The data –
====================

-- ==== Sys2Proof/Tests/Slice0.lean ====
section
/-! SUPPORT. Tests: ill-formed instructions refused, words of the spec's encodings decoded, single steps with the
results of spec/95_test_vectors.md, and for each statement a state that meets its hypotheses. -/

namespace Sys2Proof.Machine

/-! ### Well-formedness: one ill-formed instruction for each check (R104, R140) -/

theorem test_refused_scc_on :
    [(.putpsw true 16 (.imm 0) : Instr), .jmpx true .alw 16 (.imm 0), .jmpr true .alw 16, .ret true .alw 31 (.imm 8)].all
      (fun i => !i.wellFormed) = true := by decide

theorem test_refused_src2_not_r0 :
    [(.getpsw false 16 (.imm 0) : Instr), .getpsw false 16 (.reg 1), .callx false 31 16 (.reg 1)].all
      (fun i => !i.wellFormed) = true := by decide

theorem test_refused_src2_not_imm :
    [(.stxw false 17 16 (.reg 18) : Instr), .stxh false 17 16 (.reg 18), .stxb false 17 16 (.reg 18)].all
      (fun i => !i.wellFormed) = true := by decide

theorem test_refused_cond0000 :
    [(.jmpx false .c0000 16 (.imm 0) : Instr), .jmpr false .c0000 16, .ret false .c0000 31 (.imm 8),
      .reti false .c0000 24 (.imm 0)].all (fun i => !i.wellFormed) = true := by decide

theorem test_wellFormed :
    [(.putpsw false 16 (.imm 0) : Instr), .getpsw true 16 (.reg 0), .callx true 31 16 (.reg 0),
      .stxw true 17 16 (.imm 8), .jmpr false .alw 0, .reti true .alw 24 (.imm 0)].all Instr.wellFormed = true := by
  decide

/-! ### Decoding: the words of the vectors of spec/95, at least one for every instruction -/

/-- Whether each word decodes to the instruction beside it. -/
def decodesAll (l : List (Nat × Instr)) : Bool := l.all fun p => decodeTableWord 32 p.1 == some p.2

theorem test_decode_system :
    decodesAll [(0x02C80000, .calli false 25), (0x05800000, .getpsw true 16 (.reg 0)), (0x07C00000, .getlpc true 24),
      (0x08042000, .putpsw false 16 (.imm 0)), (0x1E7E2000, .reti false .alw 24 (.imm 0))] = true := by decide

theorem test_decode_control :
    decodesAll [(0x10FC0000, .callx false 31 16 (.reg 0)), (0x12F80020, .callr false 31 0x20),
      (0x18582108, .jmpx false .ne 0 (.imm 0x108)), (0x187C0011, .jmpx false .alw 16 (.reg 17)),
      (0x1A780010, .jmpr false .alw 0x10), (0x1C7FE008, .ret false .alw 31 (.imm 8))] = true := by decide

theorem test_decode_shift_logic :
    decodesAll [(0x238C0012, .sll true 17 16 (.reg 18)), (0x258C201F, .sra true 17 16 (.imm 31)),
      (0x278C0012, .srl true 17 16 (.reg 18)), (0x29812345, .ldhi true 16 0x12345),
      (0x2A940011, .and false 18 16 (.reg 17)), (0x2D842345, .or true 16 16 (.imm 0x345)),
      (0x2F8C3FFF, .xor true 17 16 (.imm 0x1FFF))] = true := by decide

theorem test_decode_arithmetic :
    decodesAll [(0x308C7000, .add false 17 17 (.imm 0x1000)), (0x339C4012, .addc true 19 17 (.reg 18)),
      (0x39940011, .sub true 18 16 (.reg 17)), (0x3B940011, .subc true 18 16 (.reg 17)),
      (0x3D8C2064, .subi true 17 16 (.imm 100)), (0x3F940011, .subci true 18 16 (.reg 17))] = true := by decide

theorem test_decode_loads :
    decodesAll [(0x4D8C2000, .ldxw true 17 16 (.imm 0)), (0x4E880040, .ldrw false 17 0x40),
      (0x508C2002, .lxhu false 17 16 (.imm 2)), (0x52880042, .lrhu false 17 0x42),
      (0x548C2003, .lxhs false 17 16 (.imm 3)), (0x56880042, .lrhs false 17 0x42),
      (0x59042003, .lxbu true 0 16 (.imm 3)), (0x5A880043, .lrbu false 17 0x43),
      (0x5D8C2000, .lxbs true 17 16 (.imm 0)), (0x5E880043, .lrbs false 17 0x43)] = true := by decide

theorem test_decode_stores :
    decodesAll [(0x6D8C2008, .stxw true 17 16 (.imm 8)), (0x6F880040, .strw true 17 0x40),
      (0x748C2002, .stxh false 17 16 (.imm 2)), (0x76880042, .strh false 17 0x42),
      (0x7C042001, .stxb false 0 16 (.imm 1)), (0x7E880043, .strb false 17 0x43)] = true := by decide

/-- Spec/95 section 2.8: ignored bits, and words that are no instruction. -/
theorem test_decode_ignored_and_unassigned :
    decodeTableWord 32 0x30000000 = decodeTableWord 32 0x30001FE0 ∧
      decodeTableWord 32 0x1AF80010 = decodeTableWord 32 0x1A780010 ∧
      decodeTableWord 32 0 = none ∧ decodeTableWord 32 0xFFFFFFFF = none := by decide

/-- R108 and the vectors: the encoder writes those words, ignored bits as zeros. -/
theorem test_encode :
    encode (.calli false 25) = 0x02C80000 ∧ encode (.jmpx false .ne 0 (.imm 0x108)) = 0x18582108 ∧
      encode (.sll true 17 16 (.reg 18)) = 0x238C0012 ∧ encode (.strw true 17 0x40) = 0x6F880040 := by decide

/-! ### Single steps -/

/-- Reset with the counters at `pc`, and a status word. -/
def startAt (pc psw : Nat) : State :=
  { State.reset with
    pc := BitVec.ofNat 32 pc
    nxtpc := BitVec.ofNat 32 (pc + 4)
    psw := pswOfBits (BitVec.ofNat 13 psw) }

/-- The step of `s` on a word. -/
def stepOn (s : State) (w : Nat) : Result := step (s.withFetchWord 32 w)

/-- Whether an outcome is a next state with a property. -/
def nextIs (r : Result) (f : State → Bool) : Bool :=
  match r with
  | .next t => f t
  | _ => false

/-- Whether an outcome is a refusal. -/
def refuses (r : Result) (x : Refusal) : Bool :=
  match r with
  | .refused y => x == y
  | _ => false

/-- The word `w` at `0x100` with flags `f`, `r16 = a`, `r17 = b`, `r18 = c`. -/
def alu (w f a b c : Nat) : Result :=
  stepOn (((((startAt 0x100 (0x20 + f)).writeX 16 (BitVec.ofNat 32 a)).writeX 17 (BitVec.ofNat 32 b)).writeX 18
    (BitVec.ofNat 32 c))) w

====================

Problem – For each line above that contains the word "jmpr", copy that line.

Result of this exercise –
    [(.putpsw true 16 (.imm 0) : Instr), .jmpx true .alw 16 (.imm 0), .jmpr true .alw 16, .ret true .alw 31 (.imm 8)].all
    [(.jmpx false .c0000 16 (.imm 0) : Instr), .jmpr false .c0000 16, .ret false .c0000 31 (.imm 8),
      .stxw true 17 16 (.imm 8), .jmpr false .alw 0, .reti true .alw 24 (.imm 0)].all Instr.wellFormed = true := by
      (0x1A780010, .jmpr false .alw 0x10), (0x1C7FE008, .ret false .alw 31 (.imm 8))] = true := by decide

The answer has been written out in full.